Avec la nouvelle carte, il va falloir redistribuer les aides et les priorités. Avec des gagnants, des perdants ?

"La vraie question, c'est celle de la proximité. Une grande région qui va faire 71 000 km2 ne doit pas tout concentrer sur son siège à Lyon. C'est à nous d'inventer une grande administration moderne présente sur tous les territoires. Il sera ainsi logique qu'il existe un espace Rhône-Alpes dans le nouveau Rhône, probablement à Villefranche ou sur le bassin caladois. Les moyens numériques offrent aussi d'autres solutions.
Autre exemple, il n'existe pas d'enseignement supérieur, pas d'université dans ce nouveau Rhône. Mais pourquoi pas demain des formations de techniciens supérieurs, type IUT ?"

Vous êtes venu en Beaujolais récemment pour parler du PIDA (Programme intégré de développement agricole), est-ce encore trop tôt pour parler d'un futur PIDA??

"Un avenant a été signé jusqu'en 2015, soit 250 000 euros, il a été discuté avec les organisations professionnelles, il portera, comme vous l'avez relaté*, entre autres pour la promotion des vins beaujolais. Je constate qu'en dix années les mentalités et l'état d'esprit ont beaucoup évolué dans le Beaujolais, auparavant la profession était très divisée. Il y a vraiment maintenant une marque du territoire qui est portée par l'interprofession. Chaque fois que je me déplace à l'étranger, de la Nouvelle Zélande à l'Argentine, de la Suède jusqu'en Chine, il est universellement connu. Il faut s'appuyer sur cette marque.
Il y aura un nouveau PIDA, les discussions sont en cours en lien avec le FEADER (Fonds européen d'aménagement et de développement rural), même si le vignoble n'est pas éligible en tant que tel."

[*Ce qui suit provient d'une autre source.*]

-- ==== Sys2Proof/Tests/Slice0.lean ====
section
/-! SUPPORT. The model's own tests: every row's word as the spec's encoding gives it, an ill-formed term for each check, a state that
meets the hypotheses of each statement, and single steps whose results the spec prints. -/
namespace Sys2Proof.Tests

open Sys2Proof Sys2Proof.Machine

set_option Elab.async false

theorem test_first_step_runs :
    (match step (State.reset.withFetchWord 32 0x000280A5) with | .next _ => true | _ => false) = true := by decide +kernel

/-- Each word decodes to its instruction, which is encoded in that word. -/
noncomputable def reads (l : List (Nat × Instr)) : Bool :=
  l.all (fun x => decodeTableWord 32 x.1 == some x.2 && encodeBytes x.2 == some (leBytes x.1 4))

noncomputable def reads16 (l : List (Nat × Instr)) : Bool :=
  l.all (fun x => decodeTableWord 16 x.1 == some x.2 && encodeBytes x.2 == some (leBytes x.1 2))

/-! ## Words -/

/-- Words printed in the spec, and others it prints for the same families. -/
theorem test_spec_words : reads [
    (0x18201019, .addc (.v 16) (.v 8) (.v 12) false), (0x1A241119, .addc (.v 17) (.v 9) (.v 13) false),
    (0x0C14046D, .ffma (.v 4) (.v 5) (.v 6) false), (0x0C108891, .rngQ1 (.v 8) (.v 4) (.v 6) false),
    (0xFFF0189D, .br 0xFFF0 false 1 4 false false), (0x0006189D, .br 6 false 1 4 false false), (0x0002769D, .br 2 false 7 3 false false),
    (0xFFFC989D, .br 0xFFFC true 1 4 false false), (0x001800A5, .jmpi (.v 6) false), (0x001880A5, .calli (.v 6) false),
    (0x000100A5, .ret false), (0x060180A5, .prio 3 false), (0x000280A5, .nop false), (0xFA1183B1, .ldgB16I (.v 3) (.v 4) 0x7D false),
    (0x101802D1, .atomAddI64 (.v 2) (.v 6) (.v 8) false), (0x141882D5, .cas64 (.v 2) (.v 6) (.v 10) false),
    (0x101006D7, .cas32 (.v 6) (.v 4) (.v 8) true)] = true := by decide +kernel

theorem test_spec_words_system : reads [
    (0x001002DD, .barrAddI64 (.v 2) (.v 4) false), (0x001382DD, .barrOrB32 (.v 2) (.v 4) false), (0x000000D9, .bar false),
    (0x000000E1, .fenceC false), (0x000200E1, .fenceX false), (0x000000E5, .txb false), (0x000080E5, .txe false), (0x000181E5, .txs 1 false),
    (0x001000ED, .twait 4 false), (0x007000EF, .twait 28 true), (0x001080ED, .twany 4 false), (0x001102ED, .tfirst 2 4 false),
    (0x001180ED, .tclr 4 false), (0x002080E9, .bcpG2ax 8 0 false), (0x000000F3, .mmodeC true), (0x000080F1, .mmodeS false), (0x000100F1, .mcal false),
    (0x284000F5, .mmulEx false 16 20 false), (0x002000F9, .mzero 8 false), (0x000884F9, .mrd (.v 4) 2 false), (0x000904F9, .mwr (.v 4) 2 false),
    (0x006183F9, .mdrain 24 3 false), (0x004203F9, .mdrainAddF32 16 3 false), (0x0A0000FD, .trap 5 false), (0x000080FD, .brk 0 false),
    (0x000100FD, .eret false), (0x040284FD, .srds 4 .warp false)] = true := by decide +kernel

/-- Each check refuses a term: odd pairs in D, A and C, quads, scalar pairs and groups, a conversion's selector and widths, the reserved
branch condition, SRD, SRDS and SWR. -/
theorem test_ill_formed : ([.add64 (.v 1) (.v 2) (.v 4) true, .add64 (.v 2) (.v 3) (.v 4) true, .add64 (.v 2) (.v 4) (.v 5) true,
    .rngQ0 (.v 2) (.v 4) (.v 6) true, .cas128 (.v 4) (.v 2) (.v 6) true, .ldgB128 (.v 6) (.v 2) 0 true, .ldgB32 (.v 2) (.v 5) 0 true,
    .stgB64 (.v 3) (.v 4) 0 true, .ldpB128 (.v 2) (.v 3) 0 true, .voteBallot 3 0 true, .twait 5 true, .bcpG2a 6 0 true, .mmulEx false 4 6 true,
    .tstat 1 0 true, .cvt .rne (.v 2) (.v 3) 0x7F true, .cvt .rne (.v 2) (.v 3) 0x00 true, .br 0 true 7 0 false true,
    .srd (.v 1) .gtid true, .srds 1 .clock true, .srds 2 .lane true, .swr (.tscratch 3) true, .swr (.readOnly .lane 0) true] : List Instr).all
    (fun i => !i.wellFormed) = true := by decide +kernel

/-- Words that do not decode: an unassigned function, an odd pair, a pair for a quad, an odd scalar pair, an unlisted selector, the
reserved branch condition, an odd destination of a 64-bit special register, a reserved field that is not zero, the halfword of zeros. -/
theorem test_rejected_words : ([0x00038005, 0x08080115, 0x0C100291, 0x001400ED, 0xFE0C0281, 0x0000F09D, 0x0A0181FD, 0x000680A5] : List Nat).all
    (fun w => (decodeTableWord 32 w).isNone) = true ∧ decodeTableWord 16 0 = none := by decide +kernel

/-- One word for every row of the opcode table, with the value its field of each operand takes. -/
theorem test_words_integer : reads [
    (0x28301007, .add (.v 16) (.v 12) (.v 20) true), (0x28309007, .sub (.v 16) (.v 12) (.v 20) true),
    (0x28311007, .mul (.v 16) (.v 12) (.v 20) true), (0x28319007, .mulhiI32 (.v 16) (.v 12) (.v 20) true),
    (0x28321007, .mulhiN32 (.v 16) (.v 12) (.v 20) true), (0x00329007, .abs (.v 16) (.v 12) true),
    (0x00331007, .neg (.v 16) (.v 12) true), (0x2830100B, .minI32 (.v 16) (.v 12) (.v 20) true),
    (0x2830900B, .maxI32 (.v 16) (.v 12) (.v 20) true), (0x2831100B, .minN32 (.v 16) (.v 12) (.v 20) true),
    (0x2831900B, .maxN32 (.v 16) (.v 12) (.v 20) true), (0x2830100F, .and (.v 16) (.v 12) (.v 20) true),
    (0x2830900F, .or (.v 16) (.v 12) (.v 20) true), (0x2831100F, .xor (.v 16) (.v 12) (.v 20) true),
    (0x2831900F, .andn (.v 16) (.v 12) (.v 20) true), (0x0032100F, .not (.v 16) (.v 12) true),
    (0x0032900F, .popc (.v 16) (.v 12) true), (0x0033100F, .clz (.v 16) (.v 12) true),
    (0x0033900F, .brev (.v 16) (.v 12) true), (0x28301013, .shl (.v 16) (.v 12) (.v 20) true),
    (0x28309013, .shr (.v 16) (.v 12) (.v 20) true), (0x28311013, .sra (.v 16) (.v 12) (.v 20) true),
    (0x28319013, .rotl (.v 16) (.v 12) (.v 20) true), (0x28321013, .rotr (.v 16) (.v 12) (.v 20) true),
    (0x28301017, .add64 (.v 16) (.v 12) (.v 20) true), (0x28309017, .sub64 (.v 16) (.v 12) (.v 20) true),
    (0x28311017, .mul64 (.v 16) (.v 12) (.v 20) true), (0x28319017, .minI64 (.v 16) (.v 12) (.v 20) true),
    (0x28321017, .maxI64 (.v 16) (.v 12) (.v 20) true), (0x28329017, .minN64 (.v 16) (.v 12) (.v 20) true),
    (0x28331017, .maxN64 (.v 16) (.v 12) (.v 20) true), (0x00339017, .neg64 (.v 16) (.v 12) true),
    (0x2830101B, .addc (.v 16) (.v 12) (.v 20) true), (0x2830901B, .subb (.v 16) (.v 12) (.v 20) true),
    (0x2831101B, .madI32 (.v 16) (.v 12) (.v 20) true), (0x2831901B, .madI64 (.v 16) (.v 12) (.v 20) true)] = true := by decide +kernel

theorem test_words_compares : reads [
    (0x2830031F, .cmpEq 3 (.v 12) (.v 20) true), (0x2830831F, .cmpNe 3 (.v 12) (.v 20) true),
    (0x2831031F, .cmpLtI 3 (.v 12) (.v 20) true), (0x2831831F, .cmpLeI 3 (.v 12) (.v 20) true),
    (0x2832031F, .cmpLtN 3 (.v 12) (.v 20) true), (0x2832831F, .cmpLeN 3 (.v 12) (.v 20) true),
    (0x2833031F, .cmpTst 3 (.v 12) (.v 20) true), (0x28300323, .cmp64Eq 3 (.v 12) (.v 20) true),
    (0x28308323, .cmp64Ne 3 (.v 12) (.v 20) true), (0x28310323, .cmp64LtI 3 (.v 12) (.v 20) true),
    (0x28318323, .cmp64LeI 3 (.v 12) (.v 20) true), (0x28320323, .cmp64LtN 3 (.v 12) (.v 20) true),
    (0x28328323, .cmp64LeN 3 (.v 12) (.v 20) true), (0x28330323, .cmp64Tst 3 (.v 12) (.v 20) true)] = true := by decide +kernel

theorem test_words_fields : reads [
    (0x28301027, .bfeN (.v 16) (.v 12) (.v 20) true), (0x28309027, .bfeI (.v 16) (.v 12) (.v 20) true),
    (0x28311027, .bfi (.v 16) (.v 12) (.v 20) true), (0x28319027, .fshl (.v 16) (.v 12) (.v 20) true),
    (0x28321027, .fshr (.v 16) (.v 12) (.v 20) true), (0x28329027, .prmt (.v 16) (.v 12) (.v 20) true),
    (0x2833102B, .sel 6 (.v 16) (.v 12) (.v 20) true)] = true := by decide +kernel

theorem test_words_immediates : reads [
    (0xA832902F, .addi (.v 16) (.v 12) 0x2A5 true), (0xA8329033, .andi (.v 16) (.v 12) 0x2A5 true),
    (0xA8329037, .ori (.v 16) (.v 12) 0x2A5 true), (0xA832903B, .xori (.v 16) (.v 12) 0x2A5 true),
    (0x2630103F, .shli (.v 16) (.v 12) 19 true), (0x2630903F, .shri (.v 16) (.v 12) 19 true),
    (0x2631103F, .srai (.v 16) (.v 12) 19 true), (0x2631903F, .rotli (.v 16) (.v 12) 19 true),
    (0xAD2D1043, .li (.v 16) 0x15A5A true), (0xAD2D1047, .lih (.v 16) 0x15A5A true),
    (0x2832904B, .lea (.v 16) (.v 12) (.v 20) 5 true), (0xA832904F, .leai (.v 16) (.v 12) 0x2A5 true),
    (0xA8328253, .xset 2 (.v 12) 0x2A5 true), (0x00081057, .xget (.v 16) 2 true)] = true := by decide +kernel

theorem test_words_scalars : reads [
    (0x2830105B, .sadd 16 12 20 true), (0x2830905B, .ssub 16 12 20 true), (0x2831105B, .smul 16 12 20 true),
    (0x2831905B, .sand 16 12 20 true), (0x2832105B, .sor 16 12 20 true), (0x2832905B, .sxor 16 12 20 true),
    (0x2833105B, .sshl 16 12 20 true), (0x2833905B, .sshr 16 12 20 true), (0xA832905F, .saddi 16 12 0x2A5 true),
    (0xAD2D1063, .sli 16 0x15A5A true), (0x00301067, .v2s 16 (.v 12) true), (0x00309067, .s2v (.v 16) 12 true),
    (0x00311067, .smov 16 12 true), (0x28318367, .scmpEq 3 12 20 true), (0x28320367, .scmpLtI 3 12 20 true),
    (0x28328367, .scmpLtN 3 12 20 true), (0x28330367, .scmpNe 3 12 20 true)] = true := by decide +kernel

theorem test_words_float : reads [
    (0x2830106B, .fadd (.v 16) (.v 12) (.v 20) true), (0x2830906B, .fsub (.v 16) (.v 12) (.v 20) true),
    (0x2831106B, .fmul (.v 16) (.v 12) (.v 20) true), (0x2831906B, .fmin (.v 16) (.v 12) (.v 20) true),
    (0x2832106B, .fmax (.v 16) (.v 12) (.v 20) true), (0x0032906B, .fabs (.v 16) (.v 12) true),
    (0x0033106B, .fneg (.v 16) (.v 12) true), (0x0033906B, .fclass (.v 16) (.v 12) true),
    (0x2830106F, .ffma (.v 16) (.v 12) (.v 20) true), (0x2830906F, .ffms (.v 16) (.v 12) (.v 20) true),
    (0x2831106F, .fnma (.v 16) (.v 12) (.v 20) true), (0x2831906F, .fnms (.v 16) (.v 12) (.v 20) true),
    (0x28301073, .faddF16 (.v 16) (.v 12) (.v 20) true), (0x28309073, .fsubF16 (.v 16) (.v 12) (.v 20) true),
    (0x28311073, .fmulF16 (.v 16) (.v 12) (.v 20) true), (0x28319073, .fminF16 (.v 16) (.v 12) (.v 20) true),
    (0x28321073, .fmaxF16 (.v 16) (.v 12) (.v 20) true), (0x00329073, .fabsF16 (.v 16) (.v 12) true),
    (0x00331073, .fnegF16 (.v 16) (.v 12) true), (0x00339073, .fclassF16 (.v 16) (.v 12) true),
    (0x28301077, .faddBf16 (.v 16) (.v 12) (.v 20) true), (0x28309077, .fsubBf16 (.v 16) (.v 12) (.v 20) true),
    (0x28311077, .fmulBf16 (.v 16) (.v 12) (.v 20) true), (0x28319077, .fminBf16 (.v 16) (.v 12) (.v 20) true),
    (0x28321077, .fmaxBf16 (.v 16) (.v 12) (.v 20) true), (0x00329077, .fabsBf16 (.v 16) (.v 12) true),
    (0x00331077, .fnegBf16 (.v 16) (.v 12) true), (0x00339077, .fclassBf16 (.v 16) (.v 12) true)] = true := by decide +kernel

theorem test_words_float_pairs : reads [
    (0x2830107B, .faddF64 (.v 16) (.v 12) (.v 20) true), (0x2830907B, .fsubF64 (.v 16) (.v 12) (.v 20) true),
    (0x2831107B, .fmulF64 (.v 16) (.v 12) (.v 20) true), (0x2831907B, .fminF64 (.v 16) (.v 12) (.v 20) true),
    (0x2832107B, .fmaxF64 (.v 16) (.v 12) (.v 20) true), (0x2832907B, .ffmaF64 (.v 16) (.v 12) (.v 20) true),
    (0x0033107B, .fabsF64 (.v 16) (.v 12) true), (0x0033907B, .fnegF64 (.v 16) (.v 12) true),
    (0x2830037F, .fcmpEq 3 (.v 12) (.v 20) true), (0x2830837F, .fcmpLt 3 (.v 12) (.v 20) true),
    (0x2831037F, .fcmpLe 3 (.v 12) (.v 20) true), (0x2831837F, .fcmpUn 3 (.v 12) (.v 20) true),
    (0x2832037F, .fcmpEqF64 3 (.v 12) (.v 20) true), (0x2832837F, .fcmpLtF64 3 (.v 12) (.v 20) true),
    (0x2833037F, .fcmpLeF64 3 (.v 12) (.v 20) true), (0x2833837F, .fcmpUnF64 3 (.v 12) (.v 20) true)] = true := by decide +kernel

theorem test_words_conversions : reads [
    (0x40319083, .cvt .rup (.v 16) (.v 12) 0x20 true), (0x06301087, .frnd (.v 16) (.v 12) .rup true),
    (0x28309087, .fscl (.v 16) (.v 12) (.v 20) true), (0x28311087, .fpk16 (.v 16) (.v 12) (.v 20) true),
    (0x28319087, .fpkbf (.v 16) (.v 12) (.v 20) true), (0x00321087, .fupk16 (.v 16) (.v 12) true),
    (0x00329087, .fupkbf (.v 16) (.v 12) true), (0x2830108B, .dot4I8 (.v 16) (.v 12) (.v 20) true),
    (0x2830908B, .dot4N8 (.v 16) (.v 12) (.v 20) true), (0x2831108B, .dot8I4 (.v 16) (.v 12) (.v 20) true),
    (0x2831908B, .dot8N4 (.v 16) (.v 12) (.v 20) true), (0x2832108B, .fdot4E4m3 (.v 16) (.v 12) (.v 20) true),
    (0x2832908B, .fdot4E5m2 (.v 16) (.v 12) (.v 20) true), (0x2833108B, .fdot8E2m1 (.v 16) (.v 12) (.v 20) true),
    (0x2833908B, .fdot2Bf16 (.v 16) (.v 12) (.v 20) true), (0x0030108F, .rcp (.v 16) (.v 12) true),
    (0x0030908F, .rsq (.v 16) (.v 12) true), (0x0031108F, .sqrt (.v 16) (.v 12) true),
    (0x0031908F, .exp2 (.v 16) (.v 12) true), (0x0032108F, .log2 (.v 16) (.v 12) true),
    (0x0032908F, .sin (.v 16) (.v 12) true), (0x0033108F, .cos (.v 16) (.v 12) true),
    (0x0033908F, .tanh (.v 16) (.v 12) true), (0x28301093, .rngQ0 (.v 16) (.v 12) (.v 20) true),
    (0x28309093, .rngQ1 (.v 16) (.v 12) (.v 20) true), (0x28311093, .rngQ2 (.v 16) (.v 12) (.v 20) true),
    (0x28319093, .rngQ3 (.v 16) (.v 12) (.v 20) true), (0x28321093, .rngf (.v 16) (.v 12) (.v 20) true)] = true := by decide +kernel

Un rapprochement entre les vignobles de la Bourgogne et du Beaujolais – donc sur deux régions - semble en marche. Vous y seriez favorable ou cela crée-t-il une complexité ?

"Non, pourquoi pas. En terme de production il y a une certaine logique à cela. En même temps, nous aimerions bien jouer la carte des vins de Rhône-Alpes. Le problème, c'est qu'à l'international il faut être visible. Comme la Bourgogne ou le Bordelais, le Beaujolais dispose d'une belle image de marque."

En matière de vie quotidienne et de transports en particulier, la ligne TER du Val de Saône est souvent l'objet de retards ou d'incidents. Comment améliorer encore le service ?

"C'est une ligne qui a un vrai succès. Les voyageurs sont exigeants. Nous faisons en permanence pression sur la SNCF pour que soient respectées la qualité du service et l'information des voyageurs. En parallèle, l'exploitation ferroviaire est par essence rigide et le moindre problème sur une ligne impacte le trafic général. Cette desserte TER faisait partie des douze "lignes malades" de France, mais la situation s'est arrangée. Le taux de ponctualité a progressé, de gros efforts ont été effectués pour moderniser les gares à Villefranche, Belleville, Anse, des solutions en matière de parkings ont été trouvées…"

Rhône-Alpes est aujourd'hui plus puissante que l'Auvergne, les Rhônalpins ne vont-ils pas payer pour les Auvergnats ?

"Non ce n'est pas le cas, ce n'est pas une question de puissance. Au niveau européen, Rhône-Alpes est, à 110, au dessus de la moyenne européenne établie à 100, l'Auvergne à 97 est légèrement en dessous. En phraséologie bruxelloise, Rhône-Alpes est en compétitivité. L'Auvergne est une région en transition. La plus grande entreprise de la future région sera Michelin. L'Auvergne est en avance sur Rhône-Alpes sur le numérique par exemple, sur l'agroalimentaire aussi. Elle n'est pas éloignée de Rhône-Alpes, ni géographiquement, ni en terme économique. L'Auvergne a un mouvement de population positif, il s'agit là d'un élément intéressant."